Zagreb se
descubre ahora como una ciudad soleada. El invierno ha sido bastante suave,
dicen sus habitantes. Sólo ha nevado un par de veces y no ha durado demasiado
el manto blanco; apenas ha dado tiempo a que se ennegreciera con el paso de las
ruedas y los humos y las tristezas propias del invierno. Mis últimos días aquí
los estoy pasando en los parques, sentado en alguno de los miles de bancos que
existen en estas calles y que hasta ahora me habían pasado desapercibidos. Es
curiosa la perspectiva que da la luz del sol de las calles: hacen del espacio
otro distinto, aunque el lugar sea el mismo. Nos relacionamos con las avenidas
de otro modo, pasamos más tiempo donde antes apenas parábamos.
No volvía al
Maksimir desde octubre, ni siquiera había pisado el Jarun, desconocía plazas
amplias y soleadas que se abren bajo la luz del día como extensos campos en
mitad del asfalto… No imaginaba la ciudad en primavera y tengo la sensación de
que la echaré de menos por abandonarla antes de tiempo. Las cafeterías volverán
a abrir con la llegada de marzo y yo ya no estaré para ver las mesas de nuevo
llenas, para observar cómo vuelven a llenarse las calles con el ajetreo propio
de esta capital que se gusta a sí misma por Ilica y la Plaza del Ban Josip
Jelacić, o en los alrededores del teatro, o con los
patinadores alrededor del lago artificial creado en las inmediaciones del Sava.
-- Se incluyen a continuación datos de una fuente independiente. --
/-- A native block in a core's code cache (R57): its words, or the lowest word and cause it fails with. -/
structure CodeEnt where
  ctx : Nat
  va : W64
  words : List W64
  bad : Option (Nat × Nat)
  deriving DecidableEq, Repr, Inhabited

/-- A cached Legend entry (R190). -/
structure LegendEnt where
  ctx : Nat
  idx : Nat
  words : List W64
  deriving DecidableEq, Repr, Inhabited

/-- A core (00_scope, R29, R193 to R197, R217, R226). -/
structure Core where
  cycles : W64
  /-- The power bucket's level, in quarter tokens, and its rate in quarters a clock and depth in tokens (R217). -/
  level : Int
  rate : Nat
  depth : Nat
  ovl : Mem
  ovlCtx : Option Nat
  prev : List NEntry
  next : List NEntry
  code : List CodeEnt
  legend : List LegendEnt
  tlb : List TlbEnt
  deriving DecidableEq, Repr, Inhabited

/-- What a line parked in the home fault queue belongs to (R265, R391). -/
inductive LineOf where
  | copy (id : Nat)
  | msg (id : Nat)
  | token (id : Nat)
  | packet (p : PktId)
  | save (w : WarpId)
  deriving DecidableEq, Repr, Inhabited

/-- A parked line (R265), by the record that parked it; `released` once the driver has resumed it (R267). -/
structure PLine where
  seq : Nat
  ctx : Nat
  of' : LineOf
  va : W64
  released : Bool
  deriving DecidableEq, Repr, Inhabited

/-! ### Engine messages -/

/-- A share of a COPYM (R285): destination team, when it began to wait; 0 waiting, 1 writing, 2 failed, 3 complete. -/
structure Share where
  team : Nat
  since : Nat
  st : Nat
  deriving DecidableEq, Repr, Inhabited

/-- An engine message that has left its core (R297 to R307): the Overlay bytes a FILLB writes, and the lines performed,
by offset, with the bytes held for a tile or the Overlay. -/
structure Msg where
  id : Nat
  warp : WarpId
  core : Nat
  op : MsgOp
  lp : Bool
  packet : List W32
  payload : List W32
  /-- Its place among messages of its warp's blocks, and when it left (R307). -/
  order : Nat
  since : Nat
  /-- 0 checked and waiting, 1 performing, 2 performed and its reply due, 3 faulted (R358). -/
  phase : Nat
  lo : Nat
  len : Nat
  got : List (Nat × List W8)
  done : Nat
  status : Nat
  flags : Flags
  shares : List Share
  deriving DecidableEq, Repr, Inhabited

/-- An update of a SCATR (R257), and those merged into it, each with its message and its address; once it is in a unit's window, its
physical address; tokens stand in the order of arrival. -/
structure SparseTok where
  id : Nat
  updates : List (Nat × W64)
  pa : Option Nat
  aop : Aop
  ty : Ty
  val : W64
  ord : Bool
  deriving DecidableEq, Repr, Inhabited

/-- The messages a token counts for, once for each update merged into it. -/
def SparseTok.msgs (t : SparseTok) : List Nat := t.updates.map (·.1)

/-- The address of a token's first update. -/
def SparseTok.va (t : SparseTok) : W64 := (t.updates.head?.map (·.2)).getD 0

/-- A member's part in a collective (R307): its rank, operation word, count and send data, and this device's message. -/
structure Member where
  rank : Nat
  op : W32
  count : Nat
  data : List W32
  msg : Option Nat
  deriving DecidableEq, Repr, Inhabited

/-- The k-th collective of a group, while it waits for members (R307). -/
structure Collect where
  ctx : Nat
  grp : Nat
  k : Nat
  since : Nat
  /-- A member joined after the timeout (R307). -/
  late : Bool
  members : List Member
  deriving DecidableEq, Repr, Inhabited

/-! ### Contexts, queues, launches -/

/-- A ring the driver set up (R373): base and log2 of its record count. -/
structure Ring where
  base : Nat
  log : Nat
  deriving DecidableEq, Repr, Inhabited

/-- How far a packet in the window has come: `ready` is a LAUNCH that has become ready while the dispatcher was held (R377). -/
inductive PktPh where
  | waiting
  | ready
  | started
  | done
  deriving DecidableEq, Repr, Inhabited

/-- A packet in its queue's window (R337, R339). -/
structure Pkt where
  pos : Nat
  q : List W64
  body : List W64
  ph : PktPh
  /-- The lines of a COPY that have performed, by offset; for a WAITMEM the event of its queue, by its number, in which it read last
  (R340). -/
  got : List Nat
  /-- When its WAIT tokens were last found all set, and the evaluation of its queue in which they were (R339, R342). -/
  since : Nat
  eval : Nat
  deriving DecidableEq, Repr, Inhabited

/-- A command queue (R337 to R339, R370, R371); `evals` counts the events of it that firmware has taken, and `eval` is the last
evaluation of its window: an event taken, or a change of its tokens (R338, R339, R341). -/
structure Queue where
  num : Nat
  base : Nat
  size : Nat
  status : Nat
  wr : Nat
  rd : Nat
  pops : Nat
  frozen : Bool
  tokens : W64
  window : List Pkt
  evals : Nat
  eval : Nat
  deriving DecidableEq, Repr, Inhabited

/-- A configured context (R15, R373), with its counters: fault SEQ, stop SEQ, launches accepted, collectives issued; `told` holds
the places whose poison has been raised against it in the halt under way (log 109). -/
structure Ctx where
  num : Nat
  part : Nat
  legend : Nat
  root : Nat
  save : Nat
  saveSize : Nat
  saveUsed : Nat
  fring : Ring
  sring : Ring
  oring : Ring
  surr : Ring
  groups : Nat
  rlim : Nat
  dthr : Nat
  ydl : Nat
  fseq : Nat
  sseq : Nat
  launches : Nat
  era : Nat
  told : List Nat
  colls : List (Nat × Nat)
  queues : List Queue
  deriving DecidableEq, Repr, Inhabited

/-- A saved team (R351): the team and its warps as the record restores them, its neighbour entries, where its record
is, its length, and where in it the warp records begin. -/
structure SavedTeam where
  team : Team
  warps : List Warp
  prev : List NEntry
  next : List NEntry
  at' : Nat
  len : Nat
  warpsAt : Nat
  deriving DecidableEq, Repr, Inhabited

/-- What is being done to a launch (R346 to R350). -/
inductive LPhase where
  | running
  | draining
  | yielding (deadline : Nat)
  | stopping
  | saved
  | killing
  deriving DecidableEq, Repr, Inhabited

/-- A launch from its packet's start to its completion (R17, R27, R337, R346); `since` is when its packet
became ready, and `eval` the evaluation of its queue in which it did (R342). -/
structure Launch where
  id : LaunchId
  queue : Nat
  pos : Nat
  since : Nat
  eval : Nat
  desc : List W64
  placed : Nat
  retired : Nat
  phase : LPhase
  /-- The launches whose pre-emption this one waits for (R346). -/
  waits : List LaunchId
  /-- What its most recently placed resident team had run at a save (R351). -/
  elapsed : Nat
  /-- The cores its teams have been placed on, whose L1s it used (R27, R349). -/
  used : List Nat
  saved : List SavedTeam
  /-- Where its save record is, and its layout version (R351). -/
  saveAt : Nat
  ver : Nat
  yielded : List WarpId
  ends : List (TeamId × Nat × Nat)
  started : List W64
  deriving DecidableEq, Repr, Inhabited

/-! ### Faults, partitions, firmware, host -/

/-- A context-fatal fault that a unit has raised (R354, R355). -/
structure Stop where
  cls : Nat
  cause : Nat
  ctx : Nat
  core : Option Nat
  ekind : Nat
  einst : Nat
  launch : Nat
  team : Nat
  warp : Nat
  lanes : Lanes
  va : W64
  payload : List W64
  /-- The packet that supplied the faulting work (R359). -/
  pkt : Option PktId
  deriving DecidableEq, Repr, Inhabited

/-- A partition (R16, R258) and its halt (R356 to R358). -/
structure Part where
  dies : List Nat
  ways : W16
  up : Bool
  /-- The contexts that raised a fault in this halt, the SEQ of their record, and the packet that supplied the work. -/
  guilty : List (Nat × Nat × Option PktId)
  /-- How many of them a flush has dealt with (R358, R359). -/
  dealt : Nat
  org : Nat
  stopped : List Master
  flushed : Bool
  deriving DecidableEq, Repr, Inhabited

/-- An event of the firmware's queue (R341), with what tells the command queue it belongs to. -/
inductive Evt where
  | doorbell (ctx queue : Nat)
  | packet (p : PktId)
  | tokens (ctx queue : Nat)
  | retired (t : TeamId)
  | command
  | fault (ctx : Nat) (p : Option PktId)
  | reread (p : PktId)
  deriving DecidableEq, Repr, Inhabited

/-- The firmware (R341, R376 to R378): its image, its event queue, the events whose sources a full queue holds back, and the event
each core handles. -/
structure Fw where
  bringUp : Bool
  trained : Bool
  equalised : Bool
  iver : W32
  readable : W16
  writes : W16
  events : List Evt
  back : List Evt
  held : List (Option Evt)
  deriving DecidableEq, Repr, Inhabited

/-- What a posted access of the host does (R368 to R370): a write to BAR 2, poisoned where its TLP was (R360), a write of a mailbox
register, a doorbell, an AtomicOp. -/
inductive HostOp where
  | write (off : Nat) (bytes : List W8) (ep : Bool)
  | mail (off : Nat) (val : W64)
  | bell (ctx queue : Nat) (off : W64)
  | atomic (op : HostAop) (wide : Bool) (off : Nat) (a b : W64)
  deriving DecidableEq, Repr, Inhabited

/-- A posted access of the host: its routes not yet acknowledged, and whether it has been let in (R369). -/
structure Posted where
  id : Nat
  op : HostOp
  ro : Bool
  entered : Bool
  routes : List Nat
  deriving DecidableEq, Repr, Inhabited

/-- What the host port delivered: a completion with data, or with an error (R365, R369). -/
inductive Completion where
  | data (bytes : List W8) (poisoned : Bool)
  | error
  deriving DecidableEq, Repr, Inhabited

/-- The host port (R365, R368 to R372); `cmd` is the command in progress, as the mailbox held it when it was rung. -/
structure HostPort where
  frozen : Bool
  posted : List Posted
  mail : List W64
  cmd : List W64
  ring : W64
  status : W8
  completions : List Completion
  deriving DecidableEq, Repr, Inhabited

/-- Sensors and the counters of R366, by their offset in BAR 0 (R368, R379). -/
structure Regs where
  counters : List (Nat × Nat)
  power : W16
  temps : List W16
  throttle : W64
  deriving DecidableEq, Repr, Inhabited

/-! ### The machine -/

/-- The whole device. The first five fields and the last three are the model's own (log 1), and so are `past`
(log 106), `lags` and `seen` (log 5). -/
structure State where
  /-- Steps placed from outside, taken before the free schedule. -/
  agenda : List Instr
  /-- The instructions the last clock issued, in order: warp and index in its block (R344). -/
  issue : List (WarpId × Nat)
  /-- The instruction issuing now. -/
  cur : Option (WarpId × Nat)
  tick : Nat
  fresh : Nat
  cores : List Core
  l1 : List L1Line
  l2 : List L2Line
  mer : List MerLine
  mem : Mem
  /-- The shared TLBs: die and entry (R262). -/
  tlb2 : List (Nat × TlbEnt)
  /-- Entries that a full TLB gave up, by which an access may still be held translated (R262). -/
  past : List TlbEnt
  /-- Soft errors not yet found, with whether they are uncorrectable (R360). -/
  errs : List (Granule × Bool)
  /-- Regions of code and Legends whose error was found, frozen until they are reloaded (R364). -/
  reloads : List Granule
  /-- Poisoned granules of memory's copies (R362). -/
  poison : List Mark
  /-- Poisoned lines Meridian evicted with no owner known, by partition, address and STRUCT: their faults are still to be raised
  (R363). -/
  lost : List (Nat × Nat × Nat)
  lags : List Lag
  seen : List Seen
  teams : List Team
  warps : List Warp
  refs : List Ref
  copies : List Copy
  mmas : List Mma
  takes : List Take
  recalls : List Recall
  flights : List Flight
  replies : List Reply
  faultQ : List PLine
  msgs : List Msg
  toks : List SparseTok
  colls : List Collect
  ctxs : List Ctx
  launches : List Launch
  parts : List Part
  raised : List Stop
  /-- The masters frozen under R365, but the PCIe function. -/
  frozen : List Master
  fw : Fw
  host : HostPort
  regs : Regs
  nextId : Nat
  order : Nat
  now : Nat
  deriving DecidableEq, Repr

/-! ### Reset -/

/-- A core at reset: the bucket at the settings of R217 and full (log 3), the Overlay zero and filled for no context (R197). -/
def Core.reset : Core :=
  { cycles := 0, level := 4 * 4096, rate := 16, depth := 4096, ovl := [], ovlCtx := none, prev := [], next := []
    code := [], legend := [], tlb := [] }

/-- A partition with the way mask of R258 and its halt line down. -/
def Part.reset (dies : List Nat) : Part :=
  { dies := dies, ways := 0xFFFF, up := false, guilty := [], dealt := 0, org := 0, stopped := [], flushed := false }

/-- The machine right after reset: the bring-up division of R16, no context, queue, team or launch, mailbox idle (R368),
empty memory (log 2), and the values of log 3 where the manual gives none. -/
def State.reset : State :=
  { agenda := [], issue := [], cur := none, tick := 0, fresh := 0
    cores := List.replicate 256 Core.reset
    l1 := [], l2 := [], mer := [], mem := [], tlb2 := [], past := [], errs := [], reloads := [], poison := [], lost := [], lags := [], seen := []
    teams := [], warps := [], refs := [], copies := [], mmas := [], takes := [], recalls := [], flights := []
    replies := [], faultQ := [], msgs := [], toks := [], colls := [], ctxs := [], launches := []
    parts := Part.reset [0] :: List.replicate 3 (Part.reset [])
    raised := [], frozen := []
    fw := { bringUp := true, trained := false, equalised := false, iver := 0, readable := 2, writes := 1, events := [], back := []
            held := List.replicate 12 none }
    host := { frozen := false, posted := [], mail := [0, 0, 0, 0], cmd := [0, 0, 0, 0], ring := 0, status := 0, completions := [] }
    regs := { counters := [], power := 0, temps := List.replicate 10 0, throttle := 0 }
    nextId := 0, order := 0, now := 0 }

end Sys2Proof.Machine
end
Aún no me he ido y ya quisiera volver a ver las verdes orillas del río que
llega hasta Belgrado para unirse al Danubio. Parece tranquilo, pero sus aguas
corren veloces en dirección al este, como han corrido estos meses para mí. Sin
pausa y como si no fluyeran, he pasado días enteros sin abandonar la habitación
que me ha acogido: fuera el frío era intenso y desapacible la vida; dentro no
había demasiado, pero la seguridad de estar en terreno conocido. Tal vez a
veces también es necesario aventurarse al frío ingrato de las calles y la vida.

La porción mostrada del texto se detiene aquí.